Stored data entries
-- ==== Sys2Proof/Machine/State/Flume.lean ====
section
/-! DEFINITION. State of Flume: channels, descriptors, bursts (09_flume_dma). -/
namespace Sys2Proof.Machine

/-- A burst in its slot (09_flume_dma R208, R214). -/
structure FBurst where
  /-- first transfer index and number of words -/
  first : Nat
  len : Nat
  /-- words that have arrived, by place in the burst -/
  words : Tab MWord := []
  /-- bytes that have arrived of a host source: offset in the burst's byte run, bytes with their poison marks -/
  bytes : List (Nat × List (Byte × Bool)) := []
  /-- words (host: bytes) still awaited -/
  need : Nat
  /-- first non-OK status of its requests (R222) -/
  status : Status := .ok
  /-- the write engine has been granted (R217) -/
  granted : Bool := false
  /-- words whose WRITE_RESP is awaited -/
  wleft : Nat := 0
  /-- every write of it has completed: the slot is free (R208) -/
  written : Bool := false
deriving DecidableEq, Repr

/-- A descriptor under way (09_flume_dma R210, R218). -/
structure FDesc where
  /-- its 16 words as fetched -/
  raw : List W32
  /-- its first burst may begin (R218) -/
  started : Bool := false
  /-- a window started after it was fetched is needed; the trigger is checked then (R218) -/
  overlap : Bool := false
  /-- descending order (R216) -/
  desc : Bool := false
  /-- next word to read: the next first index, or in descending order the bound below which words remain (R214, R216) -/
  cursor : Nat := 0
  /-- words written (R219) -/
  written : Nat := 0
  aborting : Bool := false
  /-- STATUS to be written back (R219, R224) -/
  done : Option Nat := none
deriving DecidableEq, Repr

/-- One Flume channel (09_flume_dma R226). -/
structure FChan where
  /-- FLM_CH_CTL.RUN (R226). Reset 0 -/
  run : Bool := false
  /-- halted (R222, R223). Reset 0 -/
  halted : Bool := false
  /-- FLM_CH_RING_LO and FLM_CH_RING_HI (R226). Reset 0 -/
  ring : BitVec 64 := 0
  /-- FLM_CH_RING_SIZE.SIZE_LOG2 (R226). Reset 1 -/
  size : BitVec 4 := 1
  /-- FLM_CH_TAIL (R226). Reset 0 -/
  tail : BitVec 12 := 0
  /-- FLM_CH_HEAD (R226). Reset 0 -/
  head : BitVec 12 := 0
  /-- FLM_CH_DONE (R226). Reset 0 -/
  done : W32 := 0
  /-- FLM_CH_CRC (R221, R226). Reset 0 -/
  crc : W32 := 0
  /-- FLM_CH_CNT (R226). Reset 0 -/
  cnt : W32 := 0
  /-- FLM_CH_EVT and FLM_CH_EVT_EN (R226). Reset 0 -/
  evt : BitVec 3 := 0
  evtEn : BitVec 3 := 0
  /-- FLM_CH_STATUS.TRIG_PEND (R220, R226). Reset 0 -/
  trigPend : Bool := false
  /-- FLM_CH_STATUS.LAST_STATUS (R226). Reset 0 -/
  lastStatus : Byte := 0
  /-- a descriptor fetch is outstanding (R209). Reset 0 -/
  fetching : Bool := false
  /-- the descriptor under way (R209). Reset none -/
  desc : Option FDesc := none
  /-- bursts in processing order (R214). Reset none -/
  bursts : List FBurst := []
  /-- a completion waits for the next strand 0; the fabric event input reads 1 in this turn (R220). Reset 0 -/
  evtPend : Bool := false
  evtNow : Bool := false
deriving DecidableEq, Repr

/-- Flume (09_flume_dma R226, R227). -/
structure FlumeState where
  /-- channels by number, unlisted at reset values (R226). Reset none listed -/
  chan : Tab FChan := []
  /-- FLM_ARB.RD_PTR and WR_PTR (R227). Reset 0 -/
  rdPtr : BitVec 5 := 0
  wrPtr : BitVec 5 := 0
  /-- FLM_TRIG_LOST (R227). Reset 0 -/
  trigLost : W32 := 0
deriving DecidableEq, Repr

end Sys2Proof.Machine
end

:: Exercise prompt ::
Transcribe the lines above between the line holding "raw : List W32" and the line holding "fetching : Bool := false", inclusive, exactly as they stand and with nothing added.

:: Your solution ::
  raw : List W32
  /-- its first burst may begin (R218) -/
  started : Bool := false
  /-- a window started after it was fetched is needed; the trigger is checked then (R218) -/
  overlap : Bool := false
  /-- descending order (R216) -/
  desc : Bool := false
  /-- next word to read: the next first index, or in descending order the bound below which words remain (R214, R216) -/
  cursor : Nat := 0
  /-- words written (R219) -/
  written : Nat := 0
  aborting : Bool := false
  /-- STATUS to be written back (R219, R224) -/
  done : Option Nat := none
deriving DecidableEq, Repr

/-- One Flume channel (09_flume_dma R226). -/
structure FChan where
  /-- FLM_CH_CTL.RUN (R226). Reset 0 -/
  run : Bool := false
  /-- halted (R222, R223). Reset 0 -/
  halted : Bool := false
  /-- FLM_CH_RING_LO and FLM_CH_RING_HI (R226). Reset 0 -/
  ring : BitVec 64 := 0
  /-- FLM_CH_RING_SIZE.SIZE_LOG2 (R226). Reset 1 -/
  size : BitVec 4 := 1
  /-- FLM_CH_TAIL (R226). Reset 0 -/
  tail : BitVec 12 := 0
  /-- FLM_CH_HEAD (R226). Reset 0 -/
  head : BitVec 12 := 0
  /-- FLM_CH_DONE (R226). Reset 0 -/
  done : W32 := 0
  /-- FLM_CH_CRC (R221, R226). Reset 0 -/
  crc : W32 := 0
  /-- FLM_CH_CNT (R226). Reset 0 -/
  cnt : W32 := 0
  /-- FLM_CH_EVT and FLM_CH_EVT_EN (R226). Reset 0 -/
  evt : BitVec 3 := 0
  evtEn : BitVec 3 := 0
  /-- FLM_CH_STATUS.TRIG_PEND (R220, R226). Reset 0 -/
  trigPend : Bool := false
  /-- FLM_CH_STATUS.LAST_STATUS (R226). Reset 0 -/
  lastStatus : Byte := 0
  /-- a descriptor fetch is outstanding (R209). Reset 0 -/
  fetching : Bool := false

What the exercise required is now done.